Therapeutic cloning only differs from reproductive cloning in its purpose: it seeks to obtain tissues and organs suitable for transplantation without rejection, not new human beings. Nor would implantation in the uterus of a surrogate mother be necessary, as the development could be carried out in vitro. However, this procedure of development considerably limits the growth of the blastodermal sheets and the tissues derived from them. The reason for this is that, as they do not develop a circulatory system, their nutrition is carried out by imbibition, which is only sufficient if the thickness of the tissue or cell layer is small. It would of course be impossible for complete organs such as the liver or pancreas to develop. In addition to these technical limitations, there are also the ethical ones, since here too human embryos are used which have to be sacrificed so that other humans can improve their ailments. In this respect it is good to recall the statement of the Pontifical Council for the Family committee (12/8/00) "every embryo must be treated and considered as a human person".
For its part, the European Parliament in plenary session spoke out against therapeutic human cloning on the grounds that it is contrary to respect for human dignity and that there are other means of dealing with serious illnesses. Some have argued that waste embryos "which were not used in in vitro fertilisation and which, after 5 years, can be destroyed" could be used. This argument has two weaknesses: the first is ethical: embryos, even if they are waste, are still human. The other is biological: the blastomeres, which is the ontogenetic stage in which these embryos are found, cannot be cloned at the moment and possibly not in the future either.
Other alternatives to therapeutic cloning
If therapeutic cloning does not present a bright prospect, what other alternatives are offered as viable?

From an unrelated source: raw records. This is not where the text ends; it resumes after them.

-- ==== Sys2Proof/Machine/Core.lean ====
section
/-! DEFINITION. The machine behind the host's interface. -/

def Sys2Proof.core : Host.Core :=
  { State := Sys2Proof.Machine.State, Fault := Sys2Proof.Machine.Fault,
    Refusal := Sys2Proof.Machine.Refusal, step := Sys2Proof.Machine.step,
    reset := Sys2Proof.Machine.State.reset }
end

Among the alternatives, the most promising is that of stem cells. Stem cells are found not only in embryonic and foetal tissues, but also in the adult individual. Stem cells are pluripotent (they can give rise to several cell lines), can multiply and then differentiate. For the time being, haematopoietic stem cells have been used with very good results in cases of bone marrow aplasia after chemo- or radiotherapy treatments. These stem cells are found in adult bone marrow and in the umbilical cord blood of the newborn.
But in addition to haematopoietic stem cells, there are epithelial stem cells, such as those found at the bottom of the crypts of the intestinal epithelium, mesenchymal stem cells, which can be found in the bone marrow, and even neural stem cells, circumscribed to the dentate gyrus of the hippocampus and the subventricular zone.
Challenges posed by stem cells
For stem cells to become true auxiliaries in tissue renewal and replacement, two types of methods need to be developed: on the one hand, discovering the products or enzymes that allow stem cell differentiation to be channelled in the direction that is of interest in each case.
On the other hand, discovering the method that achieves stem cell dedifferentiation to convert them into multipotent and even embryonic stem cells would be to artificially achieve what the oocyte cytoplasm does on the adult nucleus that has been transferred. An example may clarify the importance of achieving stem cell differentiation in the lineage of interest in a given case. In Parkinson's disease, implantation of dopamine-secreting cells in the caudate body of the brain produces an improvement B . employee The cells that have been used so far (from the adrenal medulla and the substantia nigra of aborted foetuses) are only temporarily effective, as they eventually become necrotic. The solution would be to implant the individual's own dopaminergic neurons. At the moment, neural stem cells are available, but the method for their differentiation into dopaminergic neurons needs to be developed. Many groups of scientists are working to discover the culture media and the messenger signals that allow the stem cells to multiply and differentiate into the appropriate cell line. This research is not only of scientific and humanitarian interest, but also of financial interest, as the companies patenting these methods will make a substantial profit, as millions of patients could benefit from this subject treatment.